Stationary transducer response to planetary-gear vibration excitation II: Effects of torque modulations

The frequency spectra of the outputs of transducers fixed to the ring gears of planetary-gear systems contain useful information pertaining to the health of such systems. The effects on such frequency spectra arising from non-uniform loading carried by the M planets in such systems was derived and illustrated in “Stationary transducer response to planetary-gear vibration excitation with non-uniform planet loading,” by Mark and Hines [W.D. Mark, J.A. Hines, Stationary transducer response to planetary-gear vibration excitation with non-uniform planet loading, Mechanical Systems and Signal Processing 23 (2009) 1366–1381]. The present paper extends this earlier analysis by predicting the added effects on such frequency spectra caused by planet-carrier torque modulations.

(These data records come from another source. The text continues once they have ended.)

/-- The flags that a computing instruction raises are ORed into its context's FLAGS. -/
theorem computedState_flags (sh : Shape) (f : Env → Nat → FOut) (e : Env) (u : State) :
    FlagsRaised e.x u (computedState sh f e u) (raisedBy (computed sh f e)) := by
  intro c hc
  unfold computedState
  unfold ctx?
  rw [advanceStrand_ctxs, afterUse_ctxs]
  have := ctx?_raise (updSkein u e.x.id (fun x => x.putOuts sh e.act (computed sh f e))) e.x.vd e.x.ctx (raisedBy (computed sh f e))
  unfold ctx? at this hc
  rw [this, updSkein_ctxs, hc]
  simp only [Option.map_some]
  split
  · rename_i h0
    rw [h0]
    simp
  · rfl

theorem issueClass_eq (sh : Shape) (h : sh.cls ≠ 1) : issueClass sh = sh.cls := by
  unfold issueClass
  rw [if_neg]
  intro hh; exact h hh.1
theorem whose_eq (sh : Shape) (e : Env) (i : Nat) (h : issueClass sh ≠ 0) : whose sh e i = i := if_neg h
theorem raisedBy_computed (sh : Shape) (f : Env → Nat → FOut) (e : Env) (h : issueClass sh ≠ 0) :
    raisedBy (computed sh f e) = orFlags e.act (fun i => (f e i).flags) := by
  unfold raisedBy computed orFlags
  rw [List.foldl_map]
  simp only [whose_eq sh e _ h]

/-! ### Registers that a result does not name -/

theorem put32_read (x : Skein) (d : Field8) (fs : List Nat) (v : Nat → BitVec 32) (f n : Nat) (hn : n < 192) (h : d.toNat = n → f ∉ fs) :
    ((x.put32 d fs v).fibre? f).map (fun y => y.read n) = (x.fibre? f).map (fun y => y.read n) := by
  by_cases hd : d.toNat < 192
  · rw [put32_fibre? _ _ _ _ _ hd]
    cases hy : x.fibre? f with
    | none => rfl
    | some y =>
      have hid := fibre?_id _ _ _ hy
      simp only [Option.map_some, hid]
      by_cases hc : f ∈ fs
      · have hne : n ≠ d.toNat := fun e => h e.symm hc
        simp only [List.contains_eq_mem, hc, decide_true, if_true]
        rw [read_write_ne _ _ _ _ hn hne]
      · simp [hc]
  · unfold Skein.fibre?
    rw [put32_fibres_uniform _ _ _ _ hd]
theorem put64_read (x : Skein) (d : Field8) (fs : List Nat) (v : Nat → BitVec 64) (f n : Nat) (hn : n < 192)
    (h : d.toNat = n ∨ d.toNat + 1 = n → f ∉ fs) :
    ((x.put64 d fs v).fibre? f).map (fun y => y.read n) = (x.fibre? f).map (fun y => y.read n) := by
  by_cases hd : d.toNat < 192
  · rw [put64_fibre? _ _ _ _ _ hd]
    cases hy : x.fibre? f with
    | none => rfl
    | some y =>
      have hid := fibre?_id _ _ _ hy
      simp only [Option.map_some, hid]
      by_cases hc : f ∈ fs
      · have hne : n ≠ d.toNat := fun e => h (.inl e.symm) hc
        have hne1 : n ≠ d.toNat + 1 := fun e => h (.inr e.symm) hc
        simp only [List.contains_eq_mem, hc, decide_true, if_true]
        rw [read_write_ne _ _ _ _ hn hne1, read_write_ne _ _ _ _ hn hne]
      · simp [hc]
  · unfold Skein.fibre?
    rw [put64_fibres_uniform _ _ _ _ hd]

theorem put32_preds (x : Skein) (d : Field8) (fs : List Nat) (v : Nat → BitVec 32) (f : Nat) :
    ((x.put32 d fs v).fibre? f).map Fibre.preds = (x.fibre? f).map Fibre.preds := by
  by_cases hd : d.toNat < 192
  · rw [put32_fibre? _ _ _ _ _ hd, Option.map_map]
    congr 1
    funext y
    simp only [Function.comp]
    split <;> simp
  · unfold Skein.fibre?
    rw [put32_fibres_uniform _ _ _ _ hd]
theorem put64_preds (x : Skein) (d : Field8) (fs : List Nat) (v : Nat → BitVec 64) (f : Nat) :
    ((x.put64 d fs v).fibre? f).map Fibre.preds = (x.fibre? f).map Fibre.preds := by
  by_cases hd : d.toNat < 192
  · rw [put64_fibre? _ _ _ _ _ hd, Option.map_map]
    congr 1
    funext y
    simp only [Function.comp]
    split <;> simp
  · unfold Skein.fibre?
    rw [put64_fibres_uniform _ _ _ _ hd]

theorem put32_g_other (x : Skein) (d : Field8) (fs : List Nat) (v : Nat → BitVec 32) (n : Nat) (h : d.toNat ≠ n + 192) :
    mget (x.put32 d fs v).g n = mget x.g n := by
  by_cases hd : d.toNat < 192
  · rw [put32_g_vector _ _ _ _ hd]
  · cases fs with
    | nil => unfold Skein.put32; rw [if_neg hd]
    | cons a l => rw [put32_g _ _ _ _ _ _ hd, if_neg (by omega)]
theorem put64_g_other (x : Skein) (d : Field8) (fs : List Nat) (v : Nat → BitVec 64) (n : Nat) (h : d.toNat ≠ n + 192) :
    mget (x.put64 d fs v).g n = mget x.g n := by
  by_cases hd : d.toNat < 192
  · rw [put64_g_vector _ _ _ _ hd]
  · cases fs with
    | nil => unfold Skein.put64; rw [if_neg hd]
    | cons a l => rw [put64_g _ _ _ _ _ _ hd, if_neg (by omega)]

/-- The runs among destinations lie below v192. -/
def RunsLow (ws : List Wr) : Prop := ∀ w ∈ ws, ∀ m, w.wid = .run m → w.reg.toNat + m ≤ 192

theorem runsLow_of_legal (sh : Shape) (p : Privilege) (t : Strand) (x : Skein) (h : decodeCheck sh p t x = none) : RunsLow sh.writes := by
  unfold decodeCheck at h
  dsimp only at h
  split at h
  · cases h
  · split at h
    · cases h
    · split at h
      · cases h
      · split at h
        · cases h
        · rename_i hw
          intro w hm m he
          simp only [Bool.or_eq_true, not_or, windowBad, List.any_eq_true, not_exists, not_and] at hw
          have := hw.1 (w.reg, w.wid) (by simp only [List.mem_append, List.mem_map]; exact .inr ⟨w, hm, rfl⟩)
          simp only [he, decide_eq_true_eq] at this
          have hm : Nat.min x.w 192 ≤ 192 := Nat.min_le_right x.w 192
          omega

theorem run_reg (d : Field8) (m i : Nat) (h : d.toNat + m ≤ 192) (hi : i < m) : (d + BitVec.ofNat 8 i).toNat = d.toNat + i := by
  simp only [BitVec.toNat_add, BitVec.toNat_ofNat]
  omega

/-- A property of skeins that every single result keeps, all results keep. -/
theorem putWords_keeps (P : Skein → Prop) (fs : List Nat) (v : Nat → List (BitVec 32)) (ws : List Wr) (low : RunsLow ws)
    (one : ∀ x d val, P x → (∃ w ∈ ws, w.wid = .one ∧ w.reg = d ∨ (∃ m i, w.wid = .run m ∧ i < m ∧ d = w.reg + BitVec.ofNat 8 i)) → P (x.put32 d fs val))
    (two : ∀ x d val, P x → (∃ w ∈ ws, w.wid = .two ∧ w.reg = d) → P (x.put64 d fs val)) :
    ∀ (x : Skein) (n : Nat), P x → P (x.putWords fs v ws n) := by
  induction ws with
  | nil => intro x n h; exact h
  | cons a l ih =>
    intro x n h
    have low' : RunsLow l := fun w hw => low w (List.mem_cons_of_mem _ hw)
    refine ih low' (fun x d val hx hw => one x d val hx ?_) (fun x d val hx hw => two x d val hx ?_) _ _ ?_
    · obtain ⟨w, hm, hr⟩ := hw; exact ⟨w, List.mem_cons_of_mem _ hm, hr⟩
    · obtain ⟨w, hm, hr⟩ := hw; exact ⟨w, List.mem_cons_of_mem _ hm, hr⟩
    · cases hwid : a.wid with
      | one => exact one _ _ _ h ⟨a, List.mem_cons_self .., .inl ⟨hwid, rfl⟩⟩
      | two => exact two _ _ _ h ⟨a, List.mem_cons_self .., hwid, rfl⟩
      | run m =>
        have : ∀ (k : List Nat), (∀ i ∈ k, i < m) → ∀ z, P z →
            P (k.foldl (fun z i => z.put32 (a.reg + BitVec.ofNat 8 i) fs (fun f => (v f).getD (n + i) 0)) z) := by
          intro k
          induction k with
          | nil => intro _ z hz; exact hz
          | cons b k ihk =>
            intro hk z hz
            rw [List.foldl_cons]
            exact ihk (fun i hi => hk i (List.mem_cons_of_mem _ hi)) _
              (one _ _ _ hz ⟨a, List.mem_cons_self .., .inr ⟨m, b, hwid, hk b (List.mem_cons_self ..), rfl⟩⟩)
        exact this _ (fun i hi => by rw [mem_upTo] at hi; omega) x h

theorem mem_vecRegs (ws : List Wr) (w : Wr) (hw : w ∈ ws) (n : Nat) (h192 : w.reg.toNat < 192) (h1 : w.reg.toNat ≤ n) (h2 : n < w.reg.toNat + w.wid.len) :
    n ∈ vecRegs (ws.map (fun w => (w.reg, w.wid))) := by
  simp only [vecRegs, List.mem_flatMap, List.mem_map]
  exact ⟨(w.reg, w.wid), ⟨w, hw, rfl⟩, by rw [if_pos h192, mem_upTo]; exact ⟨h1, h2⟩⟩

theorem putWords_read (x : Skein) (fs : List Nat) (v : Nat → List (BitVec 32)) (ws : List Wr) (k f n : Nat) (hn : n < 192) (low : RunsLow ws)
    (h : n ∉ vecRegs (ws.map (fun w => (w.reg, w.wid))) ∨ f ∉ fs) :
    ((x.putWords fs v ws k).fibre? f).map (fun y => y.read n) = (x.fibre? f).map (fun y => y.read n) := by
  refine putWords_keeps (fun z => (z.fibre? f).map (fun y => y.read n) = (x.fibre? f).map (fun y => y.read n)) fs v ws low ?_ ?_ x k rfl
  · intro z d val hz hw
    refine (put32_read z d fs val f n hn ?_).trans hz
    intro hd hf
    rcases h with h | h
    · apply h
      obtain ⟨w, hm, ⟨h1, h2⟩ | ⟨m, i, h1, h2, h3⟩⟩ := hw
      · exact mem_vecRegs ws w hm n (by rw [h2]; omega) (by rw [h2]; omega) (by rw [h1, h2]; simp [Wid.len]; omega)
      · have hl := low w hm m h1
        have := run_reg w.reg m i hl h2
        rw [← h3] at this
        exact mem_vecRegs ws w hm n (by omega) (by omega) (by rw [h1]; simp [Wid.len]; omega)
    · exact h hf
  · intro z d val hz hw
    refine (put64_read z d fs val f n hn ?_).trans hz
    intro hd hf
    rcases h with h | h
    · apply h
      obtain ⟨w, hm, h1, h2⟩ := hw
      exact mem_vecRegs ws w hm n (by rw [h2]; omega) (by rw [h2]; omega) (by rw [h1, h2]; simp [Wid.len]; omega)
    · exact h hf

theorem putWords_preds (x : Skein) (fs : List Nat) (v : Nat → List (BitVec 32)) (ws : List Wr) (k f : Nat) (low : RunsLow ws) :
    ((x.putWords fs v ws k).fibre? f).map Fibre.preds = (x.fibre? f).map Fibre.preds :=
  putWords_keeps (fun z => (z.fibre? f).map Fibre.preds = (x.fibre? f).map Fibre.preds) fs v ws low
    (fun z d val hz _ => (put32_preds z d fs val f).trans hz) (fun z d val hz _ => (put64_preds z d fs val f).trans hz) x k rfl

theorem putWords_g (x : Skein) (fs : List Nat) (v : Nat → List (BitVec 32)) (ws : List Wr) (k n : Nat) (low : RunsLow ws)
    (h : ∀ w ∈ ws, w.reg.toNat ≠ n + 192) : mget (x.putWords fs v ws k).g n = mget x.g n := by
  refine putWords_keeps (fun z => mget z.g n = mget x.g n) fs v ws low ?_ ?_ x k rfl
  · intro z d val hz hw
    refine (put32_g_other z d fs val n ?_).trans hz
    obtain ⟨w, hm, ⟨h1, h2⟩ | ⟨m, i, h1, h2, h3⟩⟩ := hw
    · rw [← h2]; exact h w hm
    · have hl := low w hm m h1
      have := run_reg w.reg m i hl h2
      rw [← h3] at this
      omega
  · intro z d val hz hw
    obtain ⟨w, hm, h1, h2⟩ := hw
    exact (put64_g_other z d fs val n (by rw [← h2]; exact h w hm)).trans hz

It is shown that such torque modulations produce “sideband” harmonics on the harmonic contributions arising from uniform loading carried by the planets, and additional “sideband” harmonics on the harmonic contributions arising from the lack of uniformity of loading carried by the planets. An example is discussed for torque modulations with a period of 1/B times the planet-carrier rotation period. This example illustrates the effects of torque modulations on the transducer output spectra of a UH-60A rotorcraft with a B=4 blade rotor and M=5 planets.